The Environmental Defense Fund said the $290 billion bill provides "some badly needed funding for conservation programs over the next five years and makes improvements to some of these programs." But the group agreed with Bush's comments regarding the lack of meaningful subsidy reform.

"The good news is that the 2008 farm bill includes $4 billion in new money for conservation, and makes changes to some conservation programs that will make them more effective in helping farmers deliver environmental benefits like cleaner water to the public," said Sara Hopper, an attorney with EDF. "The bad news is that the bills that both the House and Senate passed last year provided more money and included stronger conservation policies. Unfortunately, the conferees worked behind closed doors to make this a weaker bill for the environment." 

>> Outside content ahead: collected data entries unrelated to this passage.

/-- `raise Error(code)` (R133): the first error is kept, nothing else changes, and the transaction that raises it
answers OKAY. -/
def Obligations.FirstErrorIsKept : Prop :=
  (∀ (c : ErrCode) (s : State), s.err = false → raiseError c s = { s with err := true, ecode := c }) ∧
  (∀ (c : ErrCode) (s : State), s.err = true → raiseError c s = s) ∧
  (∀ (t : Txn) (s : State), s.err = false → (transact t s).err = true →
    (transact t s).reply = some (.write .okay)) ∧
  (∀ (r : Reg) (v : Word32) (s : State), r = .cmd ∨ isOperand r = true →
    (transact (.write (regOffset r) v) s).reply = some (.write .okay))

/-- Acknowledgement (R143): W1C of `DONE` and `ERR`, `ECODE` zeroed with `ERR`, an error while `ERR` = 1 dropped,
neither bit affecting the other. -/
def Obligations.AcknowledgeClearsStatus : Prop :=
  (∀ (s : State) (v : Word32),
    transact (.write 0x008 v) s =
      { s with
        done := s.done && !v.getLsbD 1
        err := s.err && !v.getLsbD 2
        ecode := if v.getLsbD 2 then .noError else s.ecode
        reply := some (.write .okay) }) ∧
  (∀ (c : ErrCode) (s : State), s.err = true → raiseError c s = s)

/-- `IRQ_EN` (R19): what a write stores, busy or not, the fields, the reserved bits and the reset value. -/
def Obligations.IrqEnStoresTwoBits : Prop :=
  (∀ (s : State) (v : Word32),
    transact (.write 0x00C v) s = { s with irqEn := v &&& 0x00000006, reply := some (.write .okay) }) ∧
  (∀ s : State, transact (.read 0x00C) s = { s with reply := some (.read .okay s.irqEn) }) ∧
  (∀ (s : State) (v : Word32) (i : Nat),
    (transact (.write 0x00C v) s).irqEn.getLsbD i = (v.getLsbD i && (i == 1 || i == 2))) ∧
  (∀ s : State, s.done = true → s.err = false → s.irq = s.irqEn.getLsbD 1) ∧
  (∀ s : State, s.err = true → s.done = false → s.irq = s.irqEn.getLsbD 2) ∧
  State.reset.irqEn = 0x00000000

/-- The interrupt output (R146): the level formula in every state; an asserted `irq` falls over a transaction only where
the host clears an asserting pending bit or its enable bit, over no completion, and at reset. -/
def Obligations.IrqIsLevelOfPendingAndEnabled : Prop :=
  (∀ s : State, s.irq = true ↔
    (s.done = true ∧ s.irqEn.getLsbD 1 = true) ∨ (s.err = true ∧ s.irqEn.getLsbD 2 = true)) ∧
  (∀ (tx : Txn) (s : State), s.irq = true → (transact tx s).irq = false → ∃ v : Word32,
    (tx = .write 0x008 v ∧
      ((s.done = true ∧ s.irqEn.getLsbD 1 = true ∧ v.getLsbD 1 = true) ∨
        (s.err = true ∧ s.irqEn.getLsbD 2 = true ∧ v.getLsbD 2 = true))) ∨
    (tx = .write 0x00C v ∧
      ((s.done = true ∧ s.irqEn.getLsbD 1 = true ∧ v.getLsbD 1 = false) ∨
        (s.err = true ∧ s.irqEn.getLsbD 2 = true ∧ v.getLsbD 2 = false)))) ∧
  (∀ (i : Instr) (s t : State), exec i s = .next t → s.irq = true → t.irq = true) ∧
  (∀ s : State, (resetStep s).irq = false)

The conference committee reduced the size of programs that reward farmers for taking environmentally sensitive lands out of production and restoring wetlands. Conferees also added new provisions to restrict participation in existing conservation programs. Finally, they gutted a "Sodsaver" provision included in both bills that would have barred crop insurance and disaster payments to any producers who plow up native grasslands in order to plant crops. 

The conferees reduced the amount of new funding for conservation, in part to pay for a new, environmentally damaging "permanent disaster" program. Both the Government Accountability Office and U.S. Department of Agriculture's Economic Research Service have found that disaster payments provide incentives to convert grassland to crop production. 

"Cutting conservation spending to help fund a new subsidy program that will encourage intensive crop production on grasslands and other environmentally fragile lands represents a double blow to the environment," concluded Hopper. 

The 2008 farm bill increases support levels for some crops, adds new crops to the subsidy roll, and fails to make any significant reduction in direct payments. Direct payments will cost over $5 billion a year for the next five years and mostly flow to producers of corn, soybeans, wheat, cotton, and rice regardless of how high prices are or whether the farmer needs the assistance.